SOURCE MATERIAL: Begin

-- ==== Sys2Proof/Laws/Bytes.lean ====
section
/-! SUPPORT. Joining, slicing and extending bytes, as numbers. -/

namespace Sys2Proof.Machine

/-- `hi:lo` as a number (spec/00_scope.md R11). -/
theorem joinBytes_toNat (lo hi : Byte) : (joinBytes lo hi).toNat = lo.toNat + 256 * hi.toNat := by
  rw [joinBytes, BitVec.toNat_append, ← Nat.shiftLeft_add_eq_or_of_lt lo.isLt, Nat.shiftLeft_eq]
  omega

/-- The low byte as a number. -/
theorem loByte_toNat (a : Addr) : (loByte a).toNat = a.toNat % 256 := by
  simp [loByte]

/-- The high byte as a number. -/
theorem hiByte_toNat (a : Addr) : (hiByte a).toNat = a.toNat / 256 := by
  have h := a.isLt
  simp only [hiByte, BitVec.extractLsb'_toNat, Nat.shiftRight_eq_div_pow]
  omega

@[simp] theorem joinBytes_loByte_hiByte (a : Addr) : joinBytes (loByte a) (hiByte a) = a := by
  apply BitVec.eq_of_toNat_eq
  rw [joinBytes_toNat, loByte_toNat, hiByte_toNat]
  omega

@[simp] theorem loByte_joinBytes (lo hi : Byte) : loByte (joinBytes lo hi) = lo := by
  have := lo.isLt
  apply BitVec.eq_of_toNat_eq
  rw [loByte_toNat, joinBytes_toNat]
  omega

@[simp] theorem hiByte_joinBytes (lo hi : Byte) : hiByte (joinBytes lo hi) = hi := by
  have := lo.isLt
  apply BitVec.eq_of_toNat_eq
  rw [hiByte_toNat, joinBytes_toNat]
  omega

/-- `zext_16` keeps the number (spec/00_scope.md R12). -/
theorem zext16_toNat (b : Byte) : (zext16 b).toNat = b.toNat := by
  have := b.isLt
  simp only [zext16, BitVec.toNat_setWidth]
  omega

end Sys2Proof.Machine
end

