theorem AsksNoMore.trans {s t u : State} (h : AsksNoMore s t) (h' : AsksNoMore t u) : AsksNoMore s u where
  config := h'.config.trans h.config
  irq := h'.irq.trans h.irq
  nmi := h.nmi ∘ h'.nmi
  edge hu := (h'.edge hu).elim h.edge (.inr ∘ h.late)
  late := h.late ∘ h'.late

/-- What asks no more than requests in place is in place. -/
theorem AsksNoMore.requestsInPlace {s t : State} (h : AsksNoMore s t) (hs : s.RequestsInPlace) : t.RequestsInPlace := by
  have hactive : t.soActive = s.soActive := by simp [State.soActive, h.config]
  constructor
  · exact fun hn => h.config ▸ hs.nmi (h.nmi hn)
  · exact fun hi => h.irq.trans (hs.irq (h.config ▸ hi))
  · exact fun he => hactive.trans ((h.edge he).elim hs.edge hs.late)
  · exact fun hl => hactive.trans (hs.late (h.late hl))

/-- What leaves the pins, the latches and the configuration asks no more. -/
theorem AsksNoMore.of_eq {s t : State} (hc : t.config = s.config) (hi : t.irqLine = s.irqLine)
    (hn : t.nmiPending = s.nmiPending) (he : t.soEdge = s.soEdge) (hl : t.soLate = s.soLate) : AsksNoMore s t :=
  ⟨hc, hi, (hn ▸ ·), fun h => .inl (he ▸ h), (hl ▸ ·)⟩

theorem AsksNoMore.enter (s : State) (ret : Addr) (b : Bool) (vec : Addr) : AsksNoMore s (s.enter ret b vec) := by
  apply AsksNoMore.of_eq <;> simp [State.enter, State.pushAddr]

/-- No instruction touches a pin or a latch (spec/10_state.md R33). -/
theorem AsksNoMore.exec {i : Instr} {s t : State} (h : exec i s = .next t) : AsksNoMore s t := by
  have hframe := (meaning_of_exec_next h).frame
  rw [State.mk.injEq] at hframe
  apply AsksNoMore.of_eq <;> simp_all

theorem AsksNoMore.applyEdge (s : State) : AsksNoMore s s.applyEdge := by
  rw [State.applyEdge_eq]
  exact ⟨rfl, rfl, id, nofun, id⟩

theorem AsksNoMore.applyLate (s : State) : AsksNoMore s s.applyLate := by
  rw [State.applyLate_eq]
  exact ⟨rfl, rfl, id, .inl, nofun⟩

/-- A late S.O. edge of a step that computes no V becomes an edge. -/
theorem AsksNoMore.keepLate (s : State) : AsksNoMore s s.keepLate :=
  ⟨rfl, rfl, id, by simp [State.keepLate], nofun⟩

@[simp] theorem State.applyLate_soLate (s : State) : s.applyLate.soLate = false := by rw [State.applyLate_eq]

/-- After it has taken in its inputs a step makes no request, and it uses up the late S.O. edge. -/
theorem step_asksNoMore {s t : State} (h : step s = .next t) : AsksNoMore s.sample t ∧ t.soLate = false := by
  rcases step_next_cases h with
    ⟨-, rfl⟩ | ⟨-, rfl⟩ | ⟨-, rfl⟩ | ⟨-, u, hu, rfl⟩ | ⟨-, u, hu, rfl⟩ | ⟨-, i, u, -, hu, rfl⟩
  · exact ⟨(AsksNoMore.keepLate _).trans (.of_eq rfl rfl rfl rfl rfl), rfl⟩
  · exact ⟨⟨rfl, rfl, nofun, nofun, nofun⟩, rfl⟩
  · exact ⟨.keepLate _, rfl⟩
  · rw [State.takeNmi_next hu]
    have cleared (s : State) : AsksNoMore s { s with nmiPending := false, maskLatent := false } :=
      ⟨rfl, rfl, nofun, .inl, id⟩
    exact ⟨(AsksNoMore.applyEdge _).trans ((cleared _).trans ((AsksNoMore.enter _ _ _ _).trans (.applyLate _))), by simp⟩
  · rw [State.takeIrq_next hu]
    have recorded (s : State) : AsksNoMore s { s with maskLatent := false } := .of_eq rfl rfl rfl rfl rfl
    exact ⟨(AsksNoMore.applyEdge _).trans ((recorded _).trans ((AsksNoMore.enter _ _ _ _).trans (.applyLate _))), by simp⟩
  · have recorded (s : State) : AsksNoMore s (s.begin i) := .of_eq rfl rfl rfl rfl rfl
    exact ⟨(AsksNoMore.applyEdge _).trans ((recorded _).trans ((AsksNoMore.exec hu).trans (.applyLate _))), by simp⟩

/-- A boundary takes in requests on pins that are there and used only (spec/60_exceptions.md R246, R250). -/
theorem State.RequestsInPlace.sample {s : State} (h : s.RequestsInPlace) : s.sample.RequestsInPlace := by
  obtain ⟨hnmi, hirq, hedge, -⟩ := h
  unfold State.sample State.applyInputs
  split
  next => exact ⟨hnmi, hirq, hedge, nofun⟩
  next e rest _ =>
    constructor
    · intro hn
      obtain hold | hnew := Bool.or_eq_true_iff.1 hn
      · exact hnmi hold
      · exact (Bool.and_eq_true_iff.1 hnew).1
    · intro hnone
      exact if_neg (by simpa using hnone)
    · intro he
      obtain hold | hnew := Bool.or_eq_true_iff.1 he
      · exact hedge hold
      · exact (Bool.and_eq_true_iff.1 hnew).1
    · exact fun hl => (Bool.and_eq_true_iff.1 hl).1
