/-- Calibration (R371-R382, R393). -/
structure Cal where
  run : Option CalRun := none
  forced : Bool := false
  forceFail : Bool := false
  forcing : Bool := false
  forceTestAt : Option Nat := none
  noset : Bool := false
  copybad : Bool := false
  storefail : Bool := false
  refused : Bool := false
  skipped : Bool := false
  cfgbad : Bool := false
  lastTrig : Nat := 0
  maxDefer : Nat := 0x14
  delta : Nat := 8
  tempDie : Word := 0
  dieAt : Option Nat := none
  samples : List Int := []
  tref : Int := 0
  trefSet : Bool := false
  staged : List CalItem := []
  stagedFrom : Nat := 0
  forceDue : Bool := false
  newest : Option Bool := none
  storing : Option Bool := none
  deriving DecidableEq, Repr

/-- A lees record waiting to be programmed (R389). -/
structure LeesRec where
  time : Nat
  boot : Nat
  block : Nat
  code : Nat
  data : List Nat
  deriving DecidableEq, Repr

/-- A command of table 0x84 in progress, with the operands it was accepted with (R385). -/
structure NvmOp where
  op : Nat
  addr : Nat
  len : Nat
  ksel : Nat
  data : List Byte
  deriving DecidableEq, Repr

/-- The NVM engine, the flash array and the lees log (R383-R394). -/
structure Nvm where
  mem : List Host.Cell := []
  keys : List (Nat × List Byte) := []
  locked : Bool := false
  defaults : List (Nat × Word) := []
  bootCount : Nat := 0
  busy : Option NvmOp := none
  cut : Bool := false
  done : Bool := false
  err : Bool := false
  refused : Bool := false
  reason : Nat := 0
  leesQ : List LeesRec := []
  barredQ : List LeesRec := []
  preQ : List LeesRec := []
  leesNext : Nat := 0
  leesSeq : Nat := 0
  leesNewest : Option Nat := none
  leesOldest : Nat := 0
  abandoned : Nat := 0
  deriving DecidableEq, Repr

/-- The states of the IEEE 1149.1 TAP controller (R422). -/
inductive TapState where
  | reset | idle | selDr | capDr | shDr | ex1Dr | pauDr | ex2Dr | updDr
  | selIr | capIr | shIr | ex1Ir | pauIr | ex2Ir | updIr
  deriving DecidableEq, Repr

/-- Boundary scan (R422-R424): instruction, shift registers, and the boundary register's 745 latched cells of
two bits each, the cell nearest TDI last (log entry 81). -/
structure Tap where
  st : TapState := .reset
  ir : BitVec 6 := 0x01
  irShift : BitVec 6 := 0
  drShift : List Bool := []
  cells : List Bool := List.replicate 1490 false
  tdo : Option Bool := none
  deriving DecidableEq, Repr

/-- The whole device. `tk` counts the TK since VAON power-on and `free` the free values drawn; both are
the model's own fields (log entries 3 and 11). -/
structure State where
  tk : Nat := 0
  tick : BitVec 48 := 0
  free : Nat := 0
  tbl : Cells := []
  swathRam : List Host.Cell := []
  host : HostPort := {}
  bnd : Bnd := {}
  txn : Txn := {}
  vine : Vine := {}
  enc : List Enc := List.replicate 8 {}
  grid : Grid := {}
  jet : Jet := {}
  ing : Ingest := {}
  hc : HeadCare := {}
  mot : Motion := {}
  vlv : List Valve := List.replicate 16 {}
  vlvSel : Nat := 0
  rail : Rail := {}
  boot : Boot := {}
  pwr : Power := {}
  cal : Cal := {}
  nvm : Nvm := {}
  tap : Tap := {}
  pending : List Instr := []
  deriving DecidableEq, Repr

/-- The device right after VAON power-on with its straps read low and nothing powered yet (R326 step 1,
R332, R342): every field at the reset value the spec gives it; the other values are those of log
entries 4 to 9. -/
def State.reset : State := {}

/-- What every meaning answers. -/
abbrev Out := Host.Outcome State Fault Refusal

end Sys2Proof.Machine
end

SOURCE MATERIAL: End

» **WHAT IS NEEDED**
Each line from the first line of the listing through the line with "in place. -/" must be output exactly, both ends included, and no other line may appear.

» **OUTPUT FOR THIS TASK**
-- ==== Sys2Proof/Laws/Bytes.lean ====
section
/-! SUPPORT. Joining, slicing and extending bytes, as numbers. -/

namespace Sys2Proof.Machine

/-- `hi:lo` as a number (spec/00_scope.md R11). -/
theorem joinBytes_toNat (lo hi : Byte) : (joinBytes lo hi).toNat = lo.toNat + 256 * hi.toNat := by
  rw [joinBytes, BitVec.toNat_append, ← Nat.shiftLeft_add_eq_or_of_lt lo.isLt, Nat.shiftLeft_eq]
  omega

/-- The low byte as a number. -/
theorem loByte_toNat (a : Addr) : (loByte a).toNat = a.toNat % 256 := by
  simp [loByte]

/-- The high byte as a number. -/
theorem hiByte_toNat (a : Addr) : (hiByte a).toNat = a.toNat / 256 := by
  have h := a.isLt
  simp only [hiByte, BitVec.extractLsb'_toNat, Nat.shiftRight_eq_div_pow]
  omega

@[simp] theorem joinBytes_loByte_hiByte (a : Addr) : joinBytes (loByte a) (hiByte a) = a := by
  apply BitVec.eq_of_toNat_eq
  rw [joinBytes_toNat, loByte_toNat, hiByte_toNat]
  omega

@[simp] theorem loByte_joinBytes (lo hi : Byte) : loByte (joinBytes lo hi) = lo := by
  have := lo.isLt
  apply BitVec.eq_of_toNat_eq
  rw [loByte_toNat, joinBytes_toNat]
  omega

@[simp] theorem hiByte_joinBytes (lo hi : Byte) : hiByte (joinBytes lo hi) = hi := by
  have := lo.isLt
  apply BitVec.eq_of_toNat_eq
  rw [hiByte_toNat, joinBytes_toNat]
  omega

/-- `zext_16` keeps the number (spec/00_scope.md R12). -/
theorem zext16_toNat (b : Byte) : (zext16 b).toNat = b.toNat := by
  have := b.isLt
  simp only [zext16, BitVec.toNat_setWidth]
  omega

end Sys2Proof.Machine
end

theorem AsksNoMore.trans {s t u : State} (h : AsksNoMore s t) (h' : AsksNoMore t u) : AsksNoMore s u where
  config := h'.config.trans h.config
  irq := h'.irq.trans h.irq
  nmi := h.nmi ∘ h'.nmi
  edge hu := (h'.edge hu).elim h.edge (.inr ∘ h.late)
  late := h.late ∘ h'.late

/-- What asks no more than requests in place is in place. -/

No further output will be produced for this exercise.